Friday, February 28, 2014

305 : Bring Sexy Back

It's interesting to me, the timing in which my Ex chose to leave me.  I have probably touched on this in other posts, but let's be honest- this is post #305, I may be forgetting a few areas I've already hit!  (I am juggling a lot these days, so bare with me!)  Okay, back to the timing.  The timing was interesting because it happened to be right when I was just beginning to feel the happiest, sexiest and most together I had felt in years.  I just had my second child.  I was doing much better both physically and mentally than I was after my first baby.  I won't go as far as to say it was easier the second time around, but I do feel I had adjusted quicker after my second baby.  And I had gone from 1 child, to 2 children pretty seamlessly.  I had lost weight through conscious discipline (see post #18) and was feeling good about my body and how I looked.  And right as I was hitting my stride here was when my Ex acknowledged to me that he was not happy.  Our marriage quickly dissipated after that as you all know, and it left me feeling very uncertain about myself amongst other things.  How could one feel wanted or desirable when their husband left them (and - just speculating here- left them for another woman?)  It was a tough pill to swallow.  A very, VERY tough pill to swallow.  I was a confident person for sure, but the situation definitely shook me up.  It was important to feel wanted.  To feel desired.  Everyone needed this on some level, right?

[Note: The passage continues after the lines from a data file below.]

/-- A FIR input, from CIC word x, arrives at the tap; every second one yields an output of 24 bits with 8 fraction bits (R165,
R176, R179). -/
def firIn (x : StoreIn) (v : Int) (s : State) : State :=
  let g := x.g
  let hist := (v :: (tap s g).hist).take 511
  if (tap s g).half = false then modTap g (fun t => { t with hist := hist, half := true }) s
  else
    let w := chProfW s g
    let d := dTotal w (chBank s g)
    let u := x.t - d
    let un := x.tn - ((d : Int) * (2 ^ 48 + s.tmb.rho) * 2 ^ 8) / 393216000
    let acc := dot (firTaps s (firBank s g un)) hist
    let r := dcBlock g u un (roundDiv acc (2 ^ 53)) (modTap g (fun t => { t with hist := hist, half := false }) s)
    modTap g (fun t => { t with outs := (⟨u, un, r.1⟩ :: t.outs).take 512 }) r.2

/-- A CIC word passes the fixed stages of its tap, then the FIR (R165). -/
def firStep (x : StoreIn) (s : State) : State :=
  let r := fixChain (fixKinds (chProfW s x.g)) 0 x.v (tap s x.g).fixed
  let s := modTap x.g (fun t => { t with fixed := r.2 }) s
  match r.1 with
  | none => s
  | some v => firIn x v s

/-! ### The resampler (R217) -/

/-- Fourth-order Lagrange interpolation through five equally spaced values at m/2^24 from the middle one, rounded to
the datapath's 2^-8 LSB. -/
def lagrange5 (a b c d e : Int) (m : Int) : Int :=
  let o : Int := 2 ^ 24
  let p2 := m + 2 * o
  let p1 := m + o
  let n1 := m - o
  let n2 := m - 2 * o
  let v := a * (p1 * m * n1 * n2) - 4 * b * (p2 * m * n1 * n2) + 6 * c * (p2 * p1 * n1 * n2)
    - 4 * d * (p2 * p1 * m * n2) + e * (p2 * p1 * m * n1)
  roundDiv v (24 * 2 ^ 96)

/-- The index of the output nearest to an instant, in a list newest first. -/
def nearest (l : List FirOut) (t : Int) : Nat :=
  (l.zipIdx.foldl (fun (a : Nat × Int) p =>
    let d := |p.1.un - t|
    if d < a.2 then (p.2, d) else a) (0, 2 ^ 200)).1

/-- The FIR outputs with five more of value zero before the oldest, `p` apart (tau/256): a history starts at zero (R173). -/
def zeroPad (l : List FirOut) (p : Nat) : List FirOut := match l.getLast? with
  | some e => l ++ (List.range 5).map (fun i =>
      (⟨e.u - (i + 1) * p, e.un - ((i + 1) * p * 2 ^ 56 / 393216000 : Nat), 0⟩ : FirOut))
  | none => []

/-- The resampled value at a grid instant, and the local instant it stands for; none while the five outputs around it
have not all been computed. `p` is the FIR output period in tau/256. -/
def resample (l : List FirOut) (p : Nat) (t : Int) : Option (Int × Nat) :=
  let l := zeroPad l p
  let j := nearest l t
  match l[j - 2]?, l[j - 1]?, l[j]?, l[j + 1]?, l[j + 2]? with
  | some n2, some n1, some z, some p1, some p2 =>
    if j < 2 then none
    else
      let m := if n1.un = z.un then 0 else (t - z.un) * 2 ^ 24 / (n1.un - z.un)
      let u := (z.u : Int) + m * ((n1.u : Int) - z.u) / 2 ^ 24
      some (lagrange5 p2.y p1.y z.y n1.y n2.y m, u.toNat)
  | some _, some _, some z, _, _ => if j < 2 then none else some (0, (z.u - ((z.un - t) * 393216000 / 2 ^ 56).toNat))
  | _, _, _, _, _ => none

/-! ### Coefficient banks (R177, R178) -/

/-- CRC-32 of IEEE 802.3, bit by bit: register, then a byte list. -/
def crcByte (c : Nat) (b : Byte) : Nat :=
  (List.range 8).foldl (fun a _ => if a % 2 = 1 then (a / 2) ^^^ 0xEDB88320 else a / 2) (c ^^^ b.toNat)
def crc32 (l : List Byte) : Nat := (l.foldl crcByte 0xFFFFFFFF) ^^^ 0xFFFFFFFF

/-- The 1028 bytes a bank's CRC covers (R177). -/
def bankBytes (s : State) (ix : Nat) (desc : Word) : List Byte :=
  (List.range 256).flatMap (fun n => leBytes 4 (tget (0 : Word) s.coef (256 * ix + n)).toNat) ++ leBytes 4 desc.toNat

/-- The bank FLT_CADDR names. -/
def caddrIx (s : State) (ss : Nat) : Nat :=
  let a := rg s (fltReg ss 0x100)
  bankIx ss (fld a 9 2) (bit a 8)

/-- Why a write of FLT_CDATA or FLT_CSEAL is refused (R178). -/
def bankRefusal (s : State) (ss p : Nat) (b : Bool) : Option Nat :=
  let act := decide (bit (rg s (profCfgA ss p)) 8 = b)
  if act && decide (profUse s ss p ≠ 0) then some stNotPermitted
  else if !act && !(prof s (4 * ss + p)).drains.isEmpty then some stNotPermitted
  else if (s.cmt.st = .checking ∨ s.cmt.st = .armed) ∧ bit (stg s (profCfgA ss p)) 8 = b then some stBusy
  else none

/-- Advance FLT_CADDR.INDEX with AINC (R177, R187). -/
def caddrNext (ss : Nat) (s : State) : State :=
  let a := rg s (fltReg ss 0x100)
  if bit a 16 then setRg (fltReg ss 0x100) (setFld a 0 8 (fld a 0 8 + 1)) s else s

/-- Store a coefficient; the bank is no longer LOADED (R177). -/
def putCoef (ix n : Nat) (w : Word) (s : State) : State :=
  { s with coef := tset 0 s.coef (256 * ix + n) w, cbanks := tmod {} s.cbanks ix (fun b => { b with loaded := false }) }

/-- A write of FLT_CDATA (R177, R178). -/
def cdataWrite (ss : Nat) (w : Word) (s : State) : State :=
  let a := rg s (fltReg ss 0x100)
  match bankRefusal s ss (fld a 9 2) (bit a 8) with
  | some st => pgError .flt ss st s
  | none => caddrNext ss (putCoef (caddrIx s ss) (fld a 0 8) w s)

/-- A read of FLT_CDATA (R177). -/
def cdataRead (ss : Nat) (s : State) : Word × State :=
  (tget (0 : Word) s.coef (256 * caddrIx s ss + af s (fltReg ss 0x100) 0 8), caddrNext ss s)

/-- A write of FLT_CSEAL starts sealing the bank at FLT_CADDR with the descriptor FLT_CDESC holds (R177, R178). -/
def csealWrite (ss : Nat) (w : Word) (s : State) : State :=
  let a := rg s (fltReg ss 0x100)
  match bankRefusal s ss (fld a 9 2) (bit a 8) with
  | some st => pgError .flt ss st s
  | none => { s with sealing := tset [] s.sealing ss (tget [] s.sealing ss ++ [(caddrIx s ss, (w.toNat, rg s (fltReg ss 0x108)))]) }

/-- Sum and first moment of a minimum-phase bank's taps (R167). -/
def tapSums (s : State) (ix len : Nat) : Int × Int :=
  (List.range len).foldl (fun (a : Int × Int) n => (a.1 + coef s ix n, a.2 + (n : Int) * coef s ix n)) (0, 0)

/-- DC delay of a bank in 2^-16 FIR input samples, none where test 3 of R177 fails. -/
def bankDelay (s : State) (ix len : Nat) (phase : Bool) : Option Nat :=
  if phase = false then some ((len - 1) * 65536)
  else
    let m := tapSums s ix len
    if m.1 = 0 then none
    else
      let num := if m.1 < 0 then -m.2 else m.2
      let den := if m.1 < 0 then -m.1 else m.1
      if num < 0 ∨ ((len : Int) - 1) * den < num then none else some (num * 65536 / den).toNat

/-- The three tests of R177 on a bank to be sealed: the status of the failing one, or the sealed bank. -/
def sealBank (s : State) (ix crc : Nat) (desc : Word) (std : Nat) : Nat × CBank :=
  let l := fld desc 4 5
  if l = 0 ∨ 16 < l then (stBadParam, {})
  else if crc32 (bankBytes s ix desc) ≠ crc then (stChecksum, {})
  else match bankDelay s ix (16 * l) (bit desc 0) with
    | none => (stBadParam, {})
    | some d => (stOk, { loaded := true, std := std, len16 := l, phase := bit desc 0, crc := crc, delay := d })

/-- Sealing of a bank ends (R177). A failing seal of a bank that is LOADED, which nothing has written since its last, leaves it as it is
(DESIGN CHOICE, log entry 215). -/
def sealResult (ss ix crc : Nat) (desc : Word) (s : State) : State :=
  let r := sealBank s ix crc desc 0
  if r.1 = stOk then bump (fltReg ss 0x24) 1 (raise .flt ss 1 { s with cbanks := tset {} s.cbanks ix r.2 })
  else raise .flt ss 2 (pgError .flt ss r.1 s)

def execFltCdataWrite (_ : Path) (ss : Nat) (w : Word) (s : State) : Host.Outcome State Fault Refusal :=
  .next (if ss < 16 then direct .flt ss (cdataWrite ss w) s else s)

def execFltCdataRead (_ : Path) (ss : Nat) (s : State) : Host.Outcome State Fault Refusal :=
  if running s && decide (ss < 16) then
    let r := cdataRead ss s
    .next { r.2 with rd := [r.1] }
  else .next s

def execFltCsealWrite (_ : Path) (ss : Nat) (w : Word) (s : State) : Host.Outcome State Fault Refusal :=
  .next (if ss < 16 then direct .flt ss (csealWrite ss w) s else s)

def execBankSealResult (ss : Nat) (s : State) : Host.Outcome State Fault Refusal :=
  match tget [] s.sealing ss with
  | (ix, crc, desc) :: l => .next (sealResult ss ix crc desc { s with sealing := tset [] s.sealing ss l })
  | [] => .next s

/-- Two banks are equivalent (R180). -/
def banksEquiv (a b : CBank) : Bool :=
  decide (a.phase = b.phase) && decide (a.len16 = b.len16) && decide (a.delay ≤ b.delay + 1) && decide (b.delay ≤ a.delay + 1)

/-- A pass that has computed the last FIR output of an old bank clears DRAIN (R179): `tn` is the network time up to which
its inputs have arrived. -/
def drainEnd (tn : Int) (s : State) : State :=
  forN 64 (fun i a =>
    if (prof a i).drains.isEmpty then a
    else
      let w := rg a (profCfgA (i / 4) (i % 4))
      let d := dTotal w (cbank a (bankIx (i / 4) (i % 4) (bit w 8)))
      modProf i (fun p => { p with drains := p.drains.filter (fun tf =>
        decide (tn < tf - 5 * 2 ^ 63 / (odrOf w : Int) + ((d : Int) * 2 ^ 56) / 393216000)) }) a) s

/-! ### A step of the timebase (R220) -/

/-- The resampler at a step of `d`: instants on the old scale move with it, and the next output is the first grid
instant of the new scale after the last one moved (R220). -/
def stepTap (d : Int) (g : Nat) (s : State) : State :=
  let x := tap s g
  if x.nextK.isNone ∧ x.owe.isNone then s
  else
    let odr := chOdr s g
    let nk := x.nextK.map (fun k => if x.owe.isSome then gridStep odr k d else gridFirst odr (gridTime odr k + d))
    let mv (e : Nat × Nat) : Nat × Nat := (gridStep (rcOdr e.2) e.1 d, e.2)
    modTap g (fun y => { y with
      outs := y.outs.map (fun f => { f with un := f.un + d }), gave := y.gave.map mv, nextK := nk, owe := y.owe.map mv }) s

/-- Stored words and draining banks move with the scale. -/
def stepScale (d : Int) (s : State) : State :=
  let s := { s with dsp := { s.dsp with store := s.dsp.store.map (fun e => (e.1, e.2.map (fun w => { w with tn := w.tn + d }))) } }
  let s := forN 64 (fun i a => if (prof a i).drains.isEmpty then a else modProf i (fun p => { p with drains := p.drains.map (· + d) }) a) s
  forN 512 (stepTap d) s

end Sys2Proof.Machine
end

I wanted to channel that feeling again; the feeling I had just before our split where I had felt the happiest, sexiest and most together that I had felt in years.  It took me many months of soul searching, blogging, therapy (see post #7), yoga (see post #9), quality time with my kids and overall personal reflection to realize one thing.  I still liked who I was.  I loved the person I was, in fact.  That truth right there made me feel good again.  I began to walk with a bit more confidence.  I began to feel wanted again.  Desirable.  Sexy!  I was the real deal!  I did not need my Ex (or any man for that matter) to feel that way.  (Sure, attention from men helped, but I did not need it.)  I physically felt sexy, yes, but for me it was more than that.  I had returned to a state of mind where I felt good about the core of who I was.  Life could only get better from here.